====== RECORDS ======

-- ==== Sys2Proof/Machine/Float.lean ====
section
/-! DEFINITION. FP32 and BF16 (R172, R173, R176..R179): exact results rounded once under a rounding mode, with flags in
the bit positions of the slot status (R182). -/

namespace Sys2Proof.Machine

/-- Flag bits of R182. -/
def fNV : Nat := 1
def fDZ : Nat := 2
def fOF : Nat := 4
def fUF : Nat := 8
def fNX : Nat := 16
def fSAT : Nat := 32
def fFOV : Nat := 64

/-- Fraction bits of a floating-point type (R172): 23 for FP32, 7 for BF16. -/
abbrev FracBits := Nat

/-- A decoded operand: NaN (signalling or not), infinity, or sign, magnitude and exponent of 2. -/
inductive FVal where
  | nan (sig : Bool)
  | inf (neg : Bool)
  | fin (neg : Bool) (mant : Nat) (exp : Int)
  deriving DecidableEq, Repr

/-- The sign bit's weight. -/
def fSignW (fr : FracBits) : Nat := 2 ^ (fr + 8)

/-- The canonical quiet NaN (R178). -/
def fNaN (fr : FracBits) : Nat := 255 * 2 ^ fr + 2 ^ (fr - 1)

/-- Infinity of a sign. -/
def fInf (fr : FracBits) (neg : Bool) : Nat := b2n neg * fSignW fr + 255 * 2 ^ fr

/-- Zero of a sign. -/
def fZero (fr : FracBits) (neg : Bool) : Nat := b2n neg * fSignW fr

/-- The largest finite value of a sign. -/
def fMax (fr : FracBits) (neg : Bool) : Nat := b2n neg * fSignW fr + 255 * 2 ^ fr - 1

/-- Decode an operand; with FTZ a subnormal reads as zero of its sign (R177). -/
def fDecode (fr : FracBits) (ftz : Bool) (v : Nat) : FVal :=
  let neg := bit v (fr + 8)
  let e := bits v (fr + 7) fr
  let m := v % 2 ^ fr
  if e = 255 then (if m = 0 then .inf neg else .nan (!bit v (fr - 1)))
  else if e = 0 then (if ftz then .fin neg 0 0 else .fin neg m (-126 - fr))
  else .fin neg (m + 2 ^ fr) ((e : Int) - 127 - fr)

/-- A signalling NaN operand. -/
def FVal.signalling : FVal → Bool
  | .nan true => true
  | _ => false

/-- A NaN operand. -/
def FVal.isNaN : FVal → Bool
  | .nan _ => true
  | _ => false

/-- A magnitude m × 2^e rounded to a multiple of 2^q under a mode: the multiple and whether it is inexact (R176). -/
def roundAt (rm : Nat) (neg : Bool) (m : Nat) (e q : Int) : Nat × Bool :=
  if q ≤ e then (m * 2 ^ (e - q).toNat, false)
  else
    let w := 2 ^ (q - e).toNat
    let n := m / w
    let r := m % w
    let up := match rm with
      | 0 => decide (w < 2 * r) || (decide (2 * r = w) && n % 2 == 1)
      | 1 => false
      | 2 => neg && r != 0
      | _ => !neg && r != 0
    (if up then n + 1 else n, r != 0)

/-- Round a non-zero exact magnitude m × 2^e to the type: the encoded value and its flags (R176, R177). -/
def fRound (fr : FracBits) (rm : Nat) (ftz neg : Bool) (m : Nat) (e : Int) : Nat × Nat :=
  if m = 0 then (fZero fr neg, 0)
  else
    let top : Int := (bitLen m : Int) - 1 + e
    let qn : Int := top - fr
    let qmin : Int := -126 - fr
    let free := roundAt rm neg m e qn
    let tiny := decide (qn < qmin) && !(decide (qn = qmin - 1) && free.1 == 2 ^ (fr + 1))
    let q := max qn qmin
    let r := roundAt rm neg m e q
    let code := (q - qmin).toNat * 2 ^ fr + r.1
    if 255 * 2 ^ fr ≤ code then
      let toInf := match rm with
        | 0 => true
        | 1 => false
        | 2 => neg
        | _ => !neg
      (if toInf then fInf fr neg else fMax fr neg, fOF ||| fNX)
    else if ftz && decide (code < 2 ^ fr) then (fZero fr neg, fUF ||| fNX)
    else (b2n neg * fSignW fr + code, if r.2 then (if tiny then fUF ||| fNX else fNX) else 0)

/-- The exact sum of two finite values as a signed magnitude. -/
def exactSum (n1 : Bool) (m1 : Nat) (e1 : Int) (n2 : Bool) (m2 : Nat) (e2 : Int) : Int × Int :=
  let e := min e1 e2
  let a : Int := (m1 * 2 ^ (e1 - e).toNat : Nat)
  let b : Int := (m2 * 2 ^ (e2 - e).toNat : Nat)
  ((if n1 then -a else a) + (if n2 then -b else b), e)

/-- Sum of decoded operands, an exact zero sum of opposite signs signed by R179. -/
def fSum (fr : FracBits) (rm : Nat) (ftz : Bool) (x y : FVal) : Nat × Nat :=
  match x, y with
  | .nan a, .nan b => (fNaN fr, if a || b then fNV else 0)
  | .nan a, _ => (fNaN fr, if a then fNV else 0)
  | _, .nan b => (fNaN fr, if b then fNV else 0)
  | .inf a, .inf b => if a == b then (fInf fr a, 0) else (fNaN fr, fNV)
  | .inf a, _ => (fInf fr a, 0)
  | _, .inf b => (fInf fr b, 0)
  | .fin n1 m1 e1, .fin n2 m2 e2 =>
    let s := exactSum n1 m1 e1 n2 m2 e2
    if s.1 = 0 then
      (fZero fr (if m1 = 0 ∧ m2 = 0 ∧ n1 = n2 then n1 else rm == 2), 0)
    else fRound fr rm ftz (decide (s.1 < 0)) s.1.natAbs s.2

/-- The opposite of a decoded operand. -/
def FVal.neg : FVal → FVal
  | .nan a => .nan a
  | .inf a => .inf (!a)
  | .fin n m e => .fin (!n) m e

/-- FADD (R174). -/
def fAdd (fr : FracBits) (rm : Nat) (ftz : Bool) (a b : Nat) : Nat × Nat :=
  fSum fr rm ftz (fDecode fr ftz a) (fDecode fr ftz b)

/-- FSUB (R174). -/
def fSub (fr : FracBits) (rm : Nat) (ftz : Bool) (a b : Nat) : Nat × Nat :=
  fSum fr rm ftz (fDecode fr ftz a) (fDecode fr ftz b).neg

/-- FMUL (R174). -/
def fMul (fr : FracBits) (rm : Nat) (ftz : Bool) (a b : Nat) : Nat × Nat :=
  match fDecode fr ftz a, fDecode fr ftz b with
  | .nan x, .nan y => (fNaN fr, if x || y then fNV else 0)
  | .nan x, _ => (fNaN fr, if x then fNV else 0)
  | _, .nan y => (fNaN fr, if y then fNV else 0)
  | .inf x, .inf y => (fInf fr (x != y), 0)
  | .inf x, .fin n m _ => if m = 0 then (fNaN fr, fNV) else (fInf fr (x != n), 0)
  | .fin n m _, .inf y => if m = 0 then (fNaN fr, fNV) else (fInf fr (n != y), 0)
  | .fin n1 m1 e1, .fin n2 m2 e2 => fRound fr rm ftz (n1 != n2) (m1 * m2) (e1 + e2)

/-- FMA: a × b + c with one rounding (R173, R174). -/
def fFma (fr : FracBits) (rm : Nat) (ftz : Bool) (a b c : Nat) : Nat × Nat :=
  let x := fDecode fr ftz a
  let y := fDecode fr ftz b
  let z := fDecode fr ftz c
  let invalid := match x, y with
    | .inf _, .fin _ m _ => m == 0
    | .fin _ m _, .inf _ => m == 0
    | _, _ => false
  if x.signalling || y.signalling || z.signalling then (fNaN fr, fNV)
  else if invalid then (fNaN fr, if z.isNaN && !Config.fmaInvalidBesideNaN then 0 else fNV)
  else if x.isNaN || y.isNaN || z.isNaN then (fNaN fr, 0)
  else
    let p : FVal := match x, y with
      | .fin n1 m1 e1, .fin n2 m2 e2 => .fin (n1 != n2) (m1 * m2) (e1 + e2)
      | .inf n1, .inf n2 => .inf (n1 != n2)
      | .inf n1, .fin n2 _ _ => .inf (n1 != n2)
      | .fin n1 _ _, .inf n2 => .inf (n1 != n2)
      | v, _ => v
    fSum fr rm ftz p z

/-- FDIV (R174). -/
def fDiv (fr : FracBits) (rm : Nat) (ftz : Bool) (a b : Nat) : Nat × Nat :=
  match fDecode fr ftz a, fDecode fr ftz b with
  | .nan x, .nan y => (fNaN fr, if x || y then fNV else 0)
  | .nan x, _ => (fNaN fr, if x then fNV else 0)
  | _, .nan y => (fNaN fr, if y then fNV else 0)
  | .inf _, .inf _ => (fNaN fr, fNV)
  | .inf x, .fin n _ _ => (fInf fr (x != n), 0)
  | .fin n _ _, .inf y => (fZero fr (n != y), 0)
  | .fin n1 m1 e1, .fin n2 m2 e2 =>
    if m2 = 0 then (if m1 = 0 then (fNaN fr, fNV) else (fInf fr (n1 != n2), fDZ))
    else
      let k : Nat := 64
      let num := m1 * 2 ^ k
      fRound fr rm ftz (n1 != n2) (2 * (num / m2) + (if num % m2 = 0 then 0 else 1)) (e1 - e2 - (k : Int) - 1)

/-- The integer square root, by its bits from the top. -/
def isqrt : Nat → Nat → Nat → Nat
  | 0, n, r => if (r + 1) * (r + 1) ≤ n then r + 1 else r
  | i + 1, n, r => isqrt i n (if (r + 2 ^ (i + 1)) * (r + 2 ^ (i + 1)) ≤ n then r + 2 ^ (i + 1) else r)

/-- FSQRT (R174). -/
def fSqrt (fr : FracBits) (rm : Nat) (ftz : Bool) (a : Nat) : Nat × Nat :=
  match fDecode fr ftz a with
  | .nan x => (fNaN fr, if x then fNV else 0)
  | .inf n => if n then (fNaN fr, fNV) else (fInf fr false, 0)
  | .fin n m e =>
    if m = 0 then (fZero fr n, 0)
    else if n then (fNaN fr, fNV)
    else
      let odd := e % 2 ≠ 0
      let m' := (if odd then 2 * m else m) * 2 ^ 64
      let e' := (if odd then e - 1 else e) - 64
      let r := isqrt 48 m' 0
      fRound fr rm ftz false (2 * r + (if r * r = m' then 0 else 1)) (e' / 2 - 1)

/-- x ranks below y, −0 below +0; operands not NaN (R174 FMIN). -/
def fBelow (x y : FVal) : Bool :=
  let ord : FVal → Int × Int := fun v => match v with
    | .inf n => (if n then -1 else 1, 0)
    | _ => (0, 0)
  if (ord x).1 ≠ (ord y).1 then decide ((ord x).1 < (ord y).1)
  else match x, y with
    | .fin n1 m1 e1, .fin n2 m2 e2 =>
      let d := (exactSum n1 m1 e1 (!n2) m2 e2).1
      decide (d < 0) || (d == 0 && n1 && !n2)
    | _, _ => false

/-- The encoding of an operand as the operation reads it: a subnormal under FTZ is a zero. -/
def fRead (fr : FracBits) (ftz : Bool) (a : Nat) : Nat :=
  match fDecode fr ftz a with
  | .fin n m _ => if m = 0 then fZero fr n else a
  | _ => a

/-- FMIN and FMAX: minimumNumber and maximumNumber (R174, R178). -/
def fMinMax (fr : FracBits) (ftz isMax : Bool) (a b : Nat) : Nat × Nat :=
  let x := fDecode fr ftz a
  let y := fDecode fr ftz b
  let fl := if x.signalling || y.signalling then fNV else 0
  if x.isNaN && y.isNaN then (fNaN fr, fl)
  else if x.isNaN then (fRead fr ftz b, fl)
  else if y.isNaN then (fRead fr ftz a, fl)
  else (if fBelow x y == isMax then fRead fr ftz b else fRead fr ftz a, fl)

/-- Equality of decoded operands, zeros equal. -/
def fEqual (x y : FVal) : Bool := match x, y with
  | .inf a, .inf b => a == b
  | .fin n1 m1 e1, .fin n2 m2 e2 => (exactSum n1 m1 e1 (!n2) m2 e2).1 == 0
  | _, _ => false

/-- CMP (R174): 0 EQ, 1 NE, 2 LT, 3 LE; the truth value and the flags. -/
def fCmp (fr : FracBits) (ftz : Bool) (rel a b : Nat) : Bool × Nat :=
  let x := fDecode fr ftz a
  let y := fDecode fr ftz b
  let nan := x.isNaN || y.isNaN
  let sig := x.signalling || y.signalling
  let fl := if (2 ≤ rel && nan) || sig then fNV else 0
  let eq := fEqual x y
  let lt := !eq && fBelow x y
  (match rel with
   | 0 => !nan && eq
   | 1 => nan || !eq
   | 2 => !nan && lt
   | _ => !nan && (lt || eq), fl)

/-- FCVT between the floating-point types (R174). -/
def fConvert (src dst : FracBits) (rm : Nat) (ftz : Bool) (a : Nat) : Nat × Nat :=
  match fDecode src ftz a with
  | .nan s => (fNaN dst, if s then fNV else 0)
  | .inf n => (fInf dst n, 0)
  | .fin n m e => if m = 0 then (fZero dst n, 0) else fRound dst rm ftz n m e

/-- FCVT to an integer of w bits (R174): NaN gives 0, an out-of-range value clamps. -/
def fToInt (fr : FracBits) (w rm : Nat) (ftz : Bool) (a : Nat) : Int × Nat :=
  let hi : Int := 2 ^ (w - 1) - 1
  let lo : Int := -(2 ^ (w - 1))
  match fDecode fr ftz a with
  | .nan _ => (0, fNV)
  | .inf n => (if n then lo else hi, fNV)
  | .fin n m e =>
    let r := roundAt rm n m e 0
    let v : Int := if n then -(r.1 : Int) else r.1
    if v < lo then (lo, fNV) else if hi < v then (hi, fNV) else (v, if r.2 then fNX else 0)

/-- FCVT from an integer (R174). -/
def fOfInt (fr : FracBits) (rm : Nat) (ftz : Bool) (v : Int) : Nat × Nat :=
  if v = 0 then (0, 0) else fRound fr rm ftz (decide (v < 0)) v.natAbs 0

end Sys2Proof.Machine
end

======

Would you print exactly, and only, the lines of the data above from the line with "FMUL (R174). -/" through the line with "def fFma (fr", inclusive?

/-- FMUL (R174). -/
def fMul (fr : FracBits) (rm : Nat) (ftz : Bool) (a b : Nat) : Nat × Nat :=
  match fDecode fr ftz a, fDecode fr ftz b with
  | .nan x, .nan y => (fNaN fr, if x || y then fNV else 0)
  | .nan x, _ => (fNaN fr, if x then fNV else 0)
  | _, .nan y => (fNaN fr, if y then fNV else 0)
  | .inf x, .inf y => (fInf fr (x != y), 0)
  | .inf x, .fin n m _ => if m = 0 then (fNaN fr, fNV) else (fInf fr (x != n), 0)
  | .fin n m _, .inf y => if m = 0 then (fNaN fr, fNV) else (fInf fr (n != y), 0)
  | .fin n1 m1 e1, .fin n2 m2 e2 => fRound fr rm ftz (n1 != n2) (m1 * m2) (e1 + e2)

/-- FMA: a × b + c with one rounding (R173, R174). -/
def fFma (fr : FracBits) (rm : Nat) (ftz : Bool) (a b c : Nat) : Nat × Nat :=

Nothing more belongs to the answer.